[Collected data]
───
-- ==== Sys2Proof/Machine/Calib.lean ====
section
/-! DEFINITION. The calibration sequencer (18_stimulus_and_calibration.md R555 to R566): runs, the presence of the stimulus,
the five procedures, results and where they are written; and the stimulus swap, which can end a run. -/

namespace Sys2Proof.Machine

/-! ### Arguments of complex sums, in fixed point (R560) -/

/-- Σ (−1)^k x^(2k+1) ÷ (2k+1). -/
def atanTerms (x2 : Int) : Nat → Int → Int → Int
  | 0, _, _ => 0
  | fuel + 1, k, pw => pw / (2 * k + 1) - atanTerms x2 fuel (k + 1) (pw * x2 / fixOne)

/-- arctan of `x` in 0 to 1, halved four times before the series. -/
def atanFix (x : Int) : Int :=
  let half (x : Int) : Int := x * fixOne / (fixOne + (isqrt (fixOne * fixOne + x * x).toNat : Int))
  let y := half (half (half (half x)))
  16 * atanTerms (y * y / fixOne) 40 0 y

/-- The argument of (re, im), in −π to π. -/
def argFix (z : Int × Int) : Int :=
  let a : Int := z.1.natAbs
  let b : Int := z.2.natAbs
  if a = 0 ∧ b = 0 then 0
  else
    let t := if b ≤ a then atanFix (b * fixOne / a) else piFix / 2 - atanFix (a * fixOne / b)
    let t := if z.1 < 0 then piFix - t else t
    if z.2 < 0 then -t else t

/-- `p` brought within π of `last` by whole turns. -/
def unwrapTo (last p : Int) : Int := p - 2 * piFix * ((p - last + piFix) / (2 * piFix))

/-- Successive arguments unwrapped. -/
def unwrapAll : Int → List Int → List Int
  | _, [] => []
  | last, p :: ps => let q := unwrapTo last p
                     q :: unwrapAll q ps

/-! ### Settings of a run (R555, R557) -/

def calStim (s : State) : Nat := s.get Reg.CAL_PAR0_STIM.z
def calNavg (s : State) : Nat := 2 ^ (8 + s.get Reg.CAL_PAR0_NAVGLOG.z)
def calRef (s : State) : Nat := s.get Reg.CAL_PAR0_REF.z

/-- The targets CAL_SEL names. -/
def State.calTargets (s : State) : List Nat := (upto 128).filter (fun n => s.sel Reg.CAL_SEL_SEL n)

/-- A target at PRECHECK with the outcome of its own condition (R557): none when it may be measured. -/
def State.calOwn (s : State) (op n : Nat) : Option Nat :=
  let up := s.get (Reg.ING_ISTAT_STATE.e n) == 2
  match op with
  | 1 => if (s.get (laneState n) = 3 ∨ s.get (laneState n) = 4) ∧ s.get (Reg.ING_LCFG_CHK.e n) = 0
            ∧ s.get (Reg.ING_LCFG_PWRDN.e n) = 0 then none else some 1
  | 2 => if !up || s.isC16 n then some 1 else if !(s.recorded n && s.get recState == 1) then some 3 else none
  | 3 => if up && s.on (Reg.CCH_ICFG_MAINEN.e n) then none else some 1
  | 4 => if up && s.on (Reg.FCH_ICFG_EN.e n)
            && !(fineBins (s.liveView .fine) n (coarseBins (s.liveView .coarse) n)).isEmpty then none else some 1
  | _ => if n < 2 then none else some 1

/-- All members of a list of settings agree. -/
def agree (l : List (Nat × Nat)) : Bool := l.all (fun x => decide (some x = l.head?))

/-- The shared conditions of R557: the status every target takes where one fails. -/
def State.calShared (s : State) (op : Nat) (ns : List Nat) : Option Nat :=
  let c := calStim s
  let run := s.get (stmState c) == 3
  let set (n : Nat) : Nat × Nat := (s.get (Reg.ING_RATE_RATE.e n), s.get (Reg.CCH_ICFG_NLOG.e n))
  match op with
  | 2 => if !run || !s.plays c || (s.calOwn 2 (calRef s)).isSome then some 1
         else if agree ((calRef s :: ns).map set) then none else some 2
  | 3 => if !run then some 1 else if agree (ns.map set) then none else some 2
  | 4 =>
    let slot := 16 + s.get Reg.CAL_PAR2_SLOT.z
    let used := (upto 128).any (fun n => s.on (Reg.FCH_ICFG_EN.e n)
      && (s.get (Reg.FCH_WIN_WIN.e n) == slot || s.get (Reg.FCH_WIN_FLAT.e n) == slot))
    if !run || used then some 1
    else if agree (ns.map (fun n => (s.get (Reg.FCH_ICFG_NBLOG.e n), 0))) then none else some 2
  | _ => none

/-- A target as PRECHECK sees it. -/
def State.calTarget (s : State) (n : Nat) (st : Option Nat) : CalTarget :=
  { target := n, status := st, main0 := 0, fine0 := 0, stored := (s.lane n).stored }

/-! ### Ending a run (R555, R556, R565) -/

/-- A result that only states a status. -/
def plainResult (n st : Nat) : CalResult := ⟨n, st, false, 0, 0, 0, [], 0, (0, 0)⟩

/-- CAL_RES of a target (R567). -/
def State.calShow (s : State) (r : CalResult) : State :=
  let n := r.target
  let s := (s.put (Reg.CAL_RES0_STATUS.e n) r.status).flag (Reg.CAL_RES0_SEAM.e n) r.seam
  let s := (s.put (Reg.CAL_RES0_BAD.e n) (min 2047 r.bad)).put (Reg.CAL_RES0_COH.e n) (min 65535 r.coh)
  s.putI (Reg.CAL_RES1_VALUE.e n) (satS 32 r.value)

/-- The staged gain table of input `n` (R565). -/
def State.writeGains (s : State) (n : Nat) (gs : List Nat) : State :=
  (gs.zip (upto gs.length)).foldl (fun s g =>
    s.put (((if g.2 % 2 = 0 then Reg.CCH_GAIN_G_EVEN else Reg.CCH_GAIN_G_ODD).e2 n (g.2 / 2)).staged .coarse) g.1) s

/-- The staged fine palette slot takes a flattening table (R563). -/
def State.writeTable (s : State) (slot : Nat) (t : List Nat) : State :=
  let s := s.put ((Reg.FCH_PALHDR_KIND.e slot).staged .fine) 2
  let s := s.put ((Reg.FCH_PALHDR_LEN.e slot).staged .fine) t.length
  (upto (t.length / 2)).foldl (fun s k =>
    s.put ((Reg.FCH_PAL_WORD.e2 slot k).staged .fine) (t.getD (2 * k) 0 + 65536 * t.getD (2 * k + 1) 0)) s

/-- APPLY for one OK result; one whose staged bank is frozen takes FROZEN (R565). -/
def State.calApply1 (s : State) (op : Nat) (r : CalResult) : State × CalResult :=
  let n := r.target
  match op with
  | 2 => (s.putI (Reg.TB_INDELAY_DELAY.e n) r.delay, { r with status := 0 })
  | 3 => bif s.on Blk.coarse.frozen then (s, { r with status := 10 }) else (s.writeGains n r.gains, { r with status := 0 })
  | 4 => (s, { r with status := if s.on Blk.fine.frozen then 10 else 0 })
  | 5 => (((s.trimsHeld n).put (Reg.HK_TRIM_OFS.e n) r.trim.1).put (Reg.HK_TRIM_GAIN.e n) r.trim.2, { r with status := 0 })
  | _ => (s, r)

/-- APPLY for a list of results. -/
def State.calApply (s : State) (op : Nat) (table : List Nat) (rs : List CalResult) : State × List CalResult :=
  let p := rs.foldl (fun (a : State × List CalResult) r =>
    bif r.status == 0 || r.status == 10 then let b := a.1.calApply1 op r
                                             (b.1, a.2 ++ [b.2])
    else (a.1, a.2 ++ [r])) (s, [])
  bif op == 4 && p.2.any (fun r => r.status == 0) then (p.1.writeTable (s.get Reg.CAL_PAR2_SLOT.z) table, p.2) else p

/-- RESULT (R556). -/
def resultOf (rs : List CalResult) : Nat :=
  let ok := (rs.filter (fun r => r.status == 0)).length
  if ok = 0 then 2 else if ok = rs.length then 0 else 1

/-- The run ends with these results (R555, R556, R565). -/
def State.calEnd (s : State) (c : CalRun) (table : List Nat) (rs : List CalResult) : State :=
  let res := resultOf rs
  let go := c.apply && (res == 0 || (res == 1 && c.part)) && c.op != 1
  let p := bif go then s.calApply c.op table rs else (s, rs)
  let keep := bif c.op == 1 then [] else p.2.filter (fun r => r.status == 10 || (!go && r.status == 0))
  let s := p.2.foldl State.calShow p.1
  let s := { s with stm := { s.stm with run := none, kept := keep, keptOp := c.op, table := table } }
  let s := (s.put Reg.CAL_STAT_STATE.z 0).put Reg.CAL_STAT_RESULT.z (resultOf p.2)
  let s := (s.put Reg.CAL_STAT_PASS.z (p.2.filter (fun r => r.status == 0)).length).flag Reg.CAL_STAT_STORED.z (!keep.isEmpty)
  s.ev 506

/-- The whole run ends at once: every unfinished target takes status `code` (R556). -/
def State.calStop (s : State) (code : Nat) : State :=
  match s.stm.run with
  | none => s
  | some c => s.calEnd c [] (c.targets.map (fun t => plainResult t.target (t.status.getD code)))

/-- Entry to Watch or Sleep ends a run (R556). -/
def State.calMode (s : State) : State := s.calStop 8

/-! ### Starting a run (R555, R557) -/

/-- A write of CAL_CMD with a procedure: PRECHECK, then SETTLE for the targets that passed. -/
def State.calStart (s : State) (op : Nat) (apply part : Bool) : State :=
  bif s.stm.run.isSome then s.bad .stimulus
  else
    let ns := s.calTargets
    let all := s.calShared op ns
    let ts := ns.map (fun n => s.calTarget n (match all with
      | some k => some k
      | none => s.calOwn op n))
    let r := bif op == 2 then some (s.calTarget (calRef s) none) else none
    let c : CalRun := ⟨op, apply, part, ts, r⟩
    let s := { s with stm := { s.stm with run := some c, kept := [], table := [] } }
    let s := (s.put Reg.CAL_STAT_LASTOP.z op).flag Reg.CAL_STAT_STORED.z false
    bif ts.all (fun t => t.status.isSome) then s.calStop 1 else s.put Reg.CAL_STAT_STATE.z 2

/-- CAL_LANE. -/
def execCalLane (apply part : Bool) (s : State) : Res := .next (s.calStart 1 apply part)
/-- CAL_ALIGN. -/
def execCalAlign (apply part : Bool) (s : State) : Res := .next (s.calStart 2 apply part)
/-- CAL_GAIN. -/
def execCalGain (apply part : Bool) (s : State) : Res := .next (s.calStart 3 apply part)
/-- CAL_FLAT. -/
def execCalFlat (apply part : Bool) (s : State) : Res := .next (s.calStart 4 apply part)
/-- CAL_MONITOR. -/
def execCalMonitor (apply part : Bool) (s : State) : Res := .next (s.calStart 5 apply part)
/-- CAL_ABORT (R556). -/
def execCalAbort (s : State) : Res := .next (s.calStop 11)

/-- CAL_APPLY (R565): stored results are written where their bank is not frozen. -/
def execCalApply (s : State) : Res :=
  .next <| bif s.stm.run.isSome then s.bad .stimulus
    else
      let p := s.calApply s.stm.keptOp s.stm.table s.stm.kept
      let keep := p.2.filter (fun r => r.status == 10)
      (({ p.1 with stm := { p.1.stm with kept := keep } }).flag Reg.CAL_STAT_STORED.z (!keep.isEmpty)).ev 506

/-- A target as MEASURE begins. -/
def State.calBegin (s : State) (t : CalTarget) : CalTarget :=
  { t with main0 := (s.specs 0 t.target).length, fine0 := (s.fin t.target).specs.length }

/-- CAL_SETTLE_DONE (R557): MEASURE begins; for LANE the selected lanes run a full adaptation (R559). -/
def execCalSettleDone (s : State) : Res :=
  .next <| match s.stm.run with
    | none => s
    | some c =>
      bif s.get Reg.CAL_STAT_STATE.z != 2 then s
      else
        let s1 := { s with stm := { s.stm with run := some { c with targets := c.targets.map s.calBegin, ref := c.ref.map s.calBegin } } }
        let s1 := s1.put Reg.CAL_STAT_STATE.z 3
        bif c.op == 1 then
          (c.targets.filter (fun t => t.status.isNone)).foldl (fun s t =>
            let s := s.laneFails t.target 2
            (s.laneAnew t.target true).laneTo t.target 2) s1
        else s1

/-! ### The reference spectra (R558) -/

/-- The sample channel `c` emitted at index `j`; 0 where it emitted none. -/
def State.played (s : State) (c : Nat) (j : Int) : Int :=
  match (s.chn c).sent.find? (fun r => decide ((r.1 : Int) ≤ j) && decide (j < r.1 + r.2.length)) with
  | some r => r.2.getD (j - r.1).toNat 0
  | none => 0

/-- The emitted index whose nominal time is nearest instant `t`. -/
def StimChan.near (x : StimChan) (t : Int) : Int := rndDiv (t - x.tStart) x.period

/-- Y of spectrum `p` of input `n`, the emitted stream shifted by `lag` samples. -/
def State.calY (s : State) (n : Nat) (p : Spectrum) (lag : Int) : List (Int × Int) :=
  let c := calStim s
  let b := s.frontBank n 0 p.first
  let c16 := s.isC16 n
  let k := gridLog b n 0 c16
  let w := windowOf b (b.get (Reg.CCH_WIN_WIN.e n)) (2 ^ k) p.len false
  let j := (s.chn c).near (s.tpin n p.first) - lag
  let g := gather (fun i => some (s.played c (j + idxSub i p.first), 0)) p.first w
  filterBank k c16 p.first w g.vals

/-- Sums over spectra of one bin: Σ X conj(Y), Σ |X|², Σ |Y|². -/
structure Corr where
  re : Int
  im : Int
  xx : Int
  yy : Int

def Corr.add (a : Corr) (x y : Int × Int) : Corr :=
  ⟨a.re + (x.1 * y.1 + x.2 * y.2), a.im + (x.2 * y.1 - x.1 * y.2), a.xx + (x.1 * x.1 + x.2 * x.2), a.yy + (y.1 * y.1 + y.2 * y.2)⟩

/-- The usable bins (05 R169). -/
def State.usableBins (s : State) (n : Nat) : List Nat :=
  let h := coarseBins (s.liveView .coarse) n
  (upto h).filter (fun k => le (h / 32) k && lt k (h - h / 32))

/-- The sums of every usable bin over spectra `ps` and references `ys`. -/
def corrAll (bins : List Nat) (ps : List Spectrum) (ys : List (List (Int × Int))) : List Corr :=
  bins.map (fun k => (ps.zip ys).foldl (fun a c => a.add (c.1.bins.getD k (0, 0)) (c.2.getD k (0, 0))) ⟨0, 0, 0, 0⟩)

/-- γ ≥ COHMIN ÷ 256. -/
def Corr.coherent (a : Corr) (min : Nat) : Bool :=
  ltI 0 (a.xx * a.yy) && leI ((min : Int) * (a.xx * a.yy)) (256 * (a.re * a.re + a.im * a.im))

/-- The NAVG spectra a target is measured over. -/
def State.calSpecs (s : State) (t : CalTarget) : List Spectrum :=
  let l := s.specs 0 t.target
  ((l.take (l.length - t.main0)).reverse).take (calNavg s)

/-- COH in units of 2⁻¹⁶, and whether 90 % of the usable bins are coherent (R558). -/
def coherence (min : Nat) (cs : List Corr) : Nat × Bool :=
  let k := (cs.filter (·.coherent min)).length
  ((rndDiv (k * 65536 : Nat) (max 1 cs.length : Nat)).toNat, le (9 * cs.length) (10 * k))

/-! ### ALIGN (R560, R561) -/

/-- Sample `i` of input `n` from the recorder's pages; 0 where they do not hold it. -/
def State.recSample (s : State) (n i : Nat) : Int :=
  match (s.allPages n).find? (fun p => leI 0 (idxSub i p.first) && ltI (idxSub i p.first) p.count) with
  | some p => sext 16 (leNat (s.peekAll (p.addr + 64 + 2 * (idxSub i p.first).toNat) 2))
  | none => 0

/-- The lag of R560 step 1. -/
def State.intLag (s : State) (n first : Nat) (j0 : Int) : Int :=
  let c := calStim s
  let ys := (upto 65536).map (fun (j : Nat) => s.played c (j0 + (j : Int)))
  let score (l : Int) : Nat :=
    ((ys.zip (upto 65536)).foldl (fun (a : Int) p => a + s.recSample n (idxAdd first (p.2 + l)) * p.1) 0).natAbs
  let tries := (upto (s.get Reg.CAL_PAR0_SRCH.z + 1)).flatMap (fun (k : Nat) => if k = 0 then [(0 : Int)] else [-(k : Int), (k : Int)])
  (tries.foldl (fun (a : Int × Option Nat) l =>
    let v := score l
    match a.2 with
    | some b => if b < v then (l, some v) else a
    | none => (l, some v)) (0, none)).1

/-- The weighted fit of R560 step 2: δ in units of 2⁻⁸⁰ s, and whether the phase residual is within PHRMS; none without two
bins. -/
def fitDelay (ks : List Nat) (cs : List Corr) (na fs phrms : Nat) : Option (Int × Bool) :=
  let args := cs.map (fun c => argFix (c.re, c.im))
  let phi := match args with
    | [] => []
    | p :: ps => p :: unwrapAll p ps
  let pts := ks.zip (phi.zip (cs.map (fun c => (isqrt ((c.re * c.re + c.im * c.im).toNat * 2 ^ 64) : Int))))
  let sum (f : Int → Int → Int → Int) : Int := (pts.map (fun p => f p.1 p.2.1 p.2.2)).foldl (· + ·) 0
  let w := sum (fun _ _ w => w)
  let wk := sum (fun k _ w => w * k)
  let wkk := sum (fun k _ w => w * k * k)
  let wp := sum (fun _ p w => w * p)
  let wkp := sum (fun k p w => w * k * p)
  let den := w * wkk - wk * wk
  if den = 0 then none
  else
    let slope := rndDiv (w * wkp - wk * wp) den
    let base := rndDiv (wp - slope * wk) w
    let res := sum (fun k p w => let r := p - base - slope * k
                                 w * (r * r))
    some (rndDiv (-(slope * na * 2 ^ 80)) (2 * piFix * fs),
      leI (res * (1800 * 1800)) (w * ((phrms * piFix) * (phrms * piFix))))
───
Looking at the entries above, can you reproduce exactly the lines from the one that holds "match (s.allPages n).find?" through the one that holds "((ys.zip (upto 65536)).foldl", and only those?

  match (s.allPages n).find? (fun p => leI 0 (idxSub i p.first) && ltI (idxSub i p.first) p.count) with
  | some p => sext 16 (leNat (s.peekAll (p.addr + 64 + 2 * (idxSub i p.first).toNat) 2))
  | none => 0

/-- The lag of R560 step 1. -/
def State.intLag (s : State) (n first : Nat) (j0 : Int) : Int :=
  let c := calStim s
  let ys := (upto 65536).map (fun (j : Nat) => s.played c (j0 + (j : Int)))
  let score (l : Int) : Nat :=
    ((ys.zip (upto 65536)).foldl (fun (a : Int) p => a + s.recSample n (idxAdd first (p.2 + l)) * p.1) 0).natAbs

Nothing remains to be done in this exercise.